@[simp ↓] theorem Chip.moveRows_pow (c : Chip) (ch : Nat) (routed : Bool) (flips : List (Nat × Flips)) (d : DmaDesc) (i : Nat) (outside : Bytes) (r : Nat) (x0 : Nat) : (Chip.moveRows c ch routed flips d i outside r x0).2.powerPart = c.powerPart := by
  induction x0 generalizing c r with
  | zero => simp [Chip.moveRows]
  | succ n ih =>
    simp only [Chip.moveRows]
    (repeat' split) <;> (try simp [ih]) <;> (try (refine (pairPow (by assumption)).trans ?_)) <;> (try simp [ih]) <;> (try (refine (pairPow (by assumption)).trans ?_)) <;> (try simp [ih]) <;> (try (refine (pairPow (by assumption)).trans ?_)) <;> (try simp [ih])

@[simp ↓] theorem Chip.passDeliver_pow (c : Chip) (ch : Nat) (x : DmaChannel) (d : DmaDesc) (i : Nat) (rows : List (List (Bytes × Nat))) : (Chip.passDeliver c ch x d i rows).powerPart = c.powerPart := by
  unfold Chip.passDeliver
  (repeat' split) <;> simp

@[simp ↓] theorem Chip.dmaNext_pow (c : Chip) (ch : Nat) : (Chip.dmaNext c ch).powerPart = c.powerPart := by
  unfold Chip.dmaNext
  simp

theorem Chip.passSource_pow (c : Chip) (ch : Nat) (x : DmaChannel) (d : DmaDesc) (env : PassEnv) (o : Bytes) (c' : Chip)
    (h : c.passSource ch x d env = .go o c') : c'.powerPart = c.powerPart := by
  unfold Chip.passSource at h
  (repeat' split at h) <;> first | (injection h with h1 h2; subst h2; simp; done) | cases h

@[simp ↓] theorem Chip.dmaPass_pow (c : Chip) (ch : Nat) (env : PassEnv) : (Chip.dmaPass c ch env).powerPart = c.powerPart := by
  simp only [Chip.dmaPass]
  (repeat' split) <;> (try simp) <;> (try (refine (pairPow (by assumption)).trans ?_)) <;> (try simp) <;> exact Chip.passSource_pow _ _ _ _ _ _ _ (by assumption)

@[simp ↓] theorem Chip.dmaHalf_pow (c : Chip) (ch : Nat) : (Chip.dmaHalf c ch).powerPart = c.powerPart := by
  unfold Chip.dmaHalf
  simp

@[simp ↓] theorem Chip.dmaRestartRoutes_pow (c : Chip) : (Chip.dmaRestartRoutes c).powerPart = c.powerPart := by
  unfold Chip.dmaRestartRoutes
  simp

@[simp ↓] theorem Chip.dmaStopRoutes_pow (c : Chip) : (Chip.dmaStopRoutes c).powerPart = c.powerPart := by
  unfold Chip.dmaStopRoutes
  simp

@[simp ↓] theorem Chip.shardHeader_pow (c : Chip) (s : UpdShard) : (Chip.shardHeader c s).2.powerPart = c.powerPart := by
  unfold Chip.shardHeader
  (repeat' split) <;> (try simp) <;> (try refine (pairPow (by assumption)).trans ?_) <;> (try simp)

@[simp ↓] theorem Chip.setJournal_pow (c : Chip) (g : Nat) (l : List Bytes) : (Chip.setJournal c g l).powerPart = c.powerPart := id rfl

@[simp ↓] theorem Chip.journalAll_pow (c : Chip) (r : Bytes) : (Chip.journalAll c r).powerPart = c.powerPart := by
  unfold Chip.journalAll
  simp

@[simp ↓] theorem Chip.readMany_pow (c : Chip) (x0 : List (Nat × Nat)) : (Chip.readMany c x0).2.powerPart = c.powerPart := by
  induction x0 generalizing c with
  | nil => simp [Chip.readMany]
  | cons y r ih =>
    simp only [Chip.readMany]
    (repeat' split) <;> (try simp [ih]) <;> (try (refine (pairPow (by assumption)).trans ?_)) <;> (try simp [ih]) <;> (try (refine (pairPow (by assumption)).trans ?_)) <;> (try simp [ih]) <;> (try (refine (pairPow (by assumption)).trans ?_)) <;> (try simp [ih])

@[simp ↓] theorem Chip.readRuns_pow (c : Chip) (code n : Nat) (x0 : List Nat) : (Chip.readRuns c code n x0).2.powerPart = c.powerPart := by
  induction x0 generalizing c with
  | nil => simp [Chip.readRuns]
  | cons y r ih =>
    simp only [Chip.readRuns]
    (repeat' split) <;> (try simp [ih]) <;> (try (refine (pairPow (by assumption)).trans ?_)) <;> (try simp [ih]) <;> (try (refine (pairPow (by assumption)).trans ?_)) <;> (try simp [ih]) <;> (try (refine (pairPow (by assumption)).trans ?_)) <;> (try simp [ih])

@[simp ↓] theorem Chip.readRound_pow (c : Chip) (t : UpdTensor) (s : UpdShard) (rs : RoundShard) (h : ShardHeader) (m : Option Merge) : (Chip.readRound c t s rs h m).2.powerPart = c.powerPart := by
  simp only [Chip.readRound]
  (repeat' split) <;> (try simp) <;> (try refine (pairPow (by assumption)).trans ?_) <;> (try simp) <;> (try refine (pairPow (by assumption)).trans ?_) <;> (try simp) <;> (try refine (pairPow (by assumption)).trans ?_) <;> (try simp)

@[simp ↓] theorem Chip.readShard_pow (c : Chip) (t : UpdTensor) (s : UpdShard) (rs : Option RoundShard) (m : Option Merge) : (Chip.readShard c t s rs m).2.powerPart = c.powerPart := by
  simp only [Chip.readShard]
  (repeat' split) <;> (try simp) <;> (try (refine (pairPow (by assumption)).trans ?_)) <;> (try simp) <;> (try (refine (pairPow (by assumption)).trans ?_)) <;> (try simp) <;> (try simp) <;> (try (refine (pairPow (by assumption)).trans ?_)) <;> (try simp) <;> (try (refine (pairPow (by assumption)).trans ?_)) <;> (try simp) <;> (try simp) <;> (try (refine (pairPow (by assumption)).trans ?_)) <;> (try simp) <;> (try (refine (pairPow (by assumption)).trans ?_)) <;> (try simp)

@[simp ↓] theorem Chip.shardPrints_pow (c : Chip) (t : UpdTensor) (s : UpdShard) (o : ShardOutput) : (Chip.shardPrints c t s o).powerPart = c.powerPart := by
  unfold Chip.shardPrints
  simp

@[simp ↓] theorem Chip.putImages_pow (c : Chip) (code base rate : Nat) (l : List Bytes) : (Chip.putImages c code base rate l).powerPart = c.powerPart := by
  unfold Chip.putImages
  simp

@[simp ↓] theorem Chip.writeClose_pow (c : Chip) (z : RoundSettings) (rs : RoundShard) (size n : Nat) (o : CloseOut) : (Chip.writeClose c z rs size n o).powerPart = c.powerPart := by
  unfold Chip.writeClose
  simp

[WORK REQUIRED]
Quote, word for word, every line from the top of the entries through the line that holds "simp only [Chip.moveRows]".

[COMPLETED EXERCISE]
@[simp ↓] theorem Chip.moveRows_pow (c : Chip) (ch : Nat) (routed : Bool) (flips : List (Nat × Flips)) (d : DmaDesc) (i : Nat) (outside : Bytes) (r : Nat) (x0 : Nat) : (Chip.moveRows c ch routed flips d i outside r x0).2.powerPart = c.powerPart := by
  induction x0 generalizing c r with
  | zero => simp [Chip.moveRows]
  | succ n ih =>
    simp only [Chip.moveRows]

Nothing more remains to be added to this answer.